🎥 SoniTranslate 🈷️

🎬 Video Translation with Synchronized Audio 🌐

SonyTranslate is a powerful and user-friendly web application that allows you to easily translate videos into different languages. This repository hosts the code for the SonyTranslate web UI, which is built with the Gradio library to provide a seamless and interactive user experience.

Description	Link
📙 Colab Notebook
🎉 Repository
🚀 Online DEMO

SonyTranslate's web UI, which features a browser interface built on the Gradio library.

Using the project: A video guide

For a comprehensive understanding of the project, we highly recommend watching this video tutorial by DEV-MalletteS. You can watch it on YouTube by clicking the thumbnail below:

Supported languages for translation

Language Code	Language
en	English
fr	French
de	German
es	Spanish
it	Italian
ja	Japanese
nl	Dutch
uk	Ukrainian
pt	Portuguese
ar	Arabic
zh	Chinese - Simplified
zh-TW	Chinese - Traditional
cs	Czech
da	Danish
fi	Finnish
el	Greek
he	Hebrew
hu	Hungarian
ko	Korean
fa	Persian
pl	Polish
ru	Russian
tr	Turkish
ur	Urdu
hi	Hindi
vi	Vietnamese
id	Indonesian
bn	Bengali
te	Telugu
mr	Marathi
ta	Tamil
jw (or jv)	Javanese
ca	Catalan
ne	Nepali
th	Thai
sv	Swedish
am	Amharic
cy	Welsh
hr	Croatian
is	Icelandic
ka	Georgian
km	Khmer
sk	Slovak
sq	Albanian
sr	Serbian
az	Azerbaijani
bg	Bulgarian
gl	Galician
gu	Gujarati
kk	Kazakh
kn	Kannada
lt	Lithuanian
lv	Latvian
ml	Malayalam
ro	Romanian
si	Sinhala
su	Sundanese
et	Estonian
mk	Macedonian
sw	Swahili
af	Afrikaans
bs	Bosnian
la	Latin
my	Myanmar Burmese
no	Norwegian
as	Assamese
eu	Basque
ha	Hausa
ht	Haitian Creole
hy	Armenian
lo	Lao
mg	Malagasy
mn	Mongolian
mt	Maltese
pa	Punjabi
ps	Pashto
sl	Slovenian
sn	Shona
so	Somali
tg	Tajik
tk	Turkmen
tt	Tatar
uz	Uzbek
yo	Yoruba

Non-transcription

Language Code	Language
ay	Aymara
bm	Bambara
ceb	Cebuano
ny	Chichewa
dv	Divehi
doi	Dogri
ee	Ewe
gn	Guarani
ilo	Iloko
rw	Kinyarwanda
kri	Krio
ku	Kurdish
ky	Kirghiz
lg	Ganda
mai	Maithili
or	Oriya
om	Oromo
qu	Quechua
sm	Samoan
ti	Tigrinya
ts	Tsonga
ak	Akan
ug	Uighur

Example:

Original audio

https://github.com/R3gm/SoniTranslate/assets/114810545/db9e78c0-b228-4e81-9704-e62d5cc407a3

Translated audio

https://github.com/R3gm/SoniTranslate/assets/114810545/6a8ddc65-a46f-4653-9726-6df2615f0ef9

Colab Runtime

To run SoniTranslate using Colab Runtime:

Install Locally (Installation tested in Linux)

Before You Start

Before you start installing and using SoniTranslate, there are a few things you need to do:

Install the NVIDIA drivers for CUDA 11.8.0, NVIDIA CUDA is a parallel computing platform and programming model that enables developers to use the power of NVIDIA graphics processing units (GPUs) to speed up compute-intensive tasks.
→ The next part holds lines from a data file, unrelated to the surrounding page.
-- ==== Sys2Proof/Machine/Fetch.lean ====
section
/-! DEFINITION. Instruction fetch (03 R77, R78; 10 R257; 12 R298) and the turn of the threads in the rotation (01 R16). -/

namespace Sys2Proof.Machine

/-- The address lies in a scratchpad window, whatever its offset and whether its slot has a cluster: the local window is 1 MiB, and
the global window 512 slots of 1 MiB (01 R17). DEDUCED (log 19). -/
def inScratchWindow (va : Nat) : Bool :=
  (decide (localWindow ≤ va) && decide (va < localWindow + 2 ^ 20)) ||
  (decide (globalWindow ≤ va) && decide (va < globalWindow + 512 * 2 ^ 20))

/-- What the address of a halfword alone decides (10 R257): trap unmapped for a PC that is not canonical or lies elsewhere in
the reserved range, access for one in a scratchpad window. DEDUCED (log 19). -/
def State.fetchFaultKind (s : State) (va : Word) : Option Nat :=
  match s.cur.id.kind with
  | .command => none
  | _ =>
    match s.place s.curPart s.curCluster va with
    | .at _ => some 0x03
    | .unmapped => some (if inScratchWindow va.toNat then 0x03 else 0x04)
    | .paged => none

/-- The record of a fetch fault: the address of the halfword, and the 05 R130 layout with `ACC` = 2, `LSZ` = 1 and `ORD` = 0
(10 R257). -/
def fetchTrap (kind : Nat) (va : Word) : TrapRec := { kind := kind, taddr := va, tinfo := accInfo 0 1 2 }

/-- A thread is free to fetch what a store went over: for its own task's store with no `FENCEI` since then, for another's with no
`FENCEI` behind an acquire since then (12 R298, R302). DESIGN CHOICE (log 27). -/
def OldCode.open_ (o : OldCode) (th : Thread) (uid : Nat) : Bool :=
  match o.whom with
  | .all => if o.writer = uid then decide (th.fenced < o.tick) else decide (th.synced < o.tick)
  | .writer => o.writer == uid && decide (th.fenced < o.tick)
  | .others => o.writer != uid && decide (th.synced < o.tick)

/-- The values that a fetched halfword is free to return beside the one fetched (12 R298, R302). DESIGN CHOICE (log 27). -/
def State.oldHalves (s : State) (l : Loc) : List (BitVec 16) :=
  ((s.cluster s.curCluster).oldCode.filter fun o => decide (o.loc = l) && o.open_ s.cur s.curUid).map (·.old)

/-- One halfword fetched through the cluster's L1; a speculative task sees its own buffered bytes (12 R298). DEDUCED (log 19). -/
def State.fetchHalf (s : State) (va : Word) : Acc (BitVec 16) :=
  let trap := fetchTrap 0 va
  (s.locate va 2 trap).bind fun l s =>
    (if (s.cachedLine s.curCluster l).isSome then Acc.ok () s else s.structHome l false trap).bind fun _ s =>
      let old := s.oldHalves l
      let r := s.loadCached s.curCluster false l 2
      let bs := if s.speculative then (s.cluster s.curCluster).overlay s.curUid l r.1.1 else r.1.1
      let now := halfOf (bs.headD 0) ((bs.drop 1).headD 0)
      if old.isEmpty then .ok now r.2
      else
        let c := r.2.freeW
        .ok ((old[c.1.toNat % (old.length + 1)]?).getD now) c.2

/-- The instruction at the PC. The checks run in the order of 04 R113: the second halfword is fetched only when the first
asks for it. DEDUCED (log 19). -/
def State.fetch (s : State) : Acc Instr :=
  if (s.fetchFaultKind s.pc).isSome then .ok .instructionFetchFault s
  else (s.fetchHalf s.pc).bind fun h s =>
    match decodeFirst h with
    | .done r w => .ok (orIllegal r w) s
    | .more =>
      if (s.fetchFaultKind (s.pc + 2)).isSome then .ok .instructionFetchFault s
      else (s.fetchHalf (s.pc + 2)).bind fun h2 s =>
        let w : BitVec 32 := h ++ h2
        .ok (orIllegal (decode32 w) w) s

/-- The time that a step takes: at least one tick (log 3). -/
def State.spend (s : State) : State := { s with tick := s.tick + 1 + Config.stepTicks s.tick }

/-- The running thread takes part in the rotation. -/
def State.ready (s : State) : Bool := decide (s.cur.wait = .ready)

end Sys2Proof.Machine
end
You can find the drivers here. Follow the instructions on the website to download and install the drivers.
Accept the license agreement for using Pyannote. You need to have an account on Hugging Face and accept the license to use the models: https://huggingface.co/pyannote/speaker-diarization and https://huggingface.co/pyannote/segmentation
Create a huggingface token. Hugging Face is a natural language processing platform that provides access to state-of-the-art models and tools. You will need to create a token in order to use some of the automatic model download features in SoniTranslate. Follow the instructions on the Hugging Face website to create a token. When you are creating the new Access Token in Hugging Face, make sure to tick "Read access to contents of all public gated repos you can access".
Install Anaconda or Miniconda. Anaconda is a free and open-source distribution of Python and R. It includes a package manager called conda that makes it easy to install and manage Python environments and packages. Follow the instructions on the Anaconda website to download and install Anaconda on your system.
Install Git for your system. Git is a version control system that helps you track changes to your code and collaborate with other developers. You can install Git with Anaconda by running conda install -c anaconda git -y in your terminal (Do this after step 1 in the following section.). If you have trouble installing Git via Anaconda, you can use the following link instead:
- Git for Linux

Once you have completed these steps, you will be ready to install SoniTranslate.

Getting Started

To install SoniTranslate, follow these steps:

Create a suitable anaconda environment for SoniTranslate and activate it:

conda create -n sonitr python=3.10 -y
conda activate sonitr
python -m pip install pip==23.1.2
conda install pytorch torchvision torchaudio pytorch-cuda=11.8 -c pytorch -c nvidia

Clone this github repository and navigate to it:

git clone https://github.com/r3gm/SoniTranslate.git
cd SoniTranslate

Install required packages:

pip install -r requirements_base.txt -v
pip install -r requirements_extra.txt -v
pip install onnxruntime-gpu

Install ffmpeg. FFmpeg is a free software project that produces libraries and programs for handling multimedia data. You will need it to process audio and video files. You can install ffmpeg with Anaconda by running conda install -y ffmpeg in your terminal (recommended). If you have trouble installing ffmpeg via Anaconda, you can use the following link instead: (https://ffmpeg.org/ffmpeg.html). Once it is installed, make sure it is in your PATH by running ffmpeg -h in your terminal. If you don't get an error message, you're good to go.
Optional install:

After installing FFmpeg, you can install these optional packages.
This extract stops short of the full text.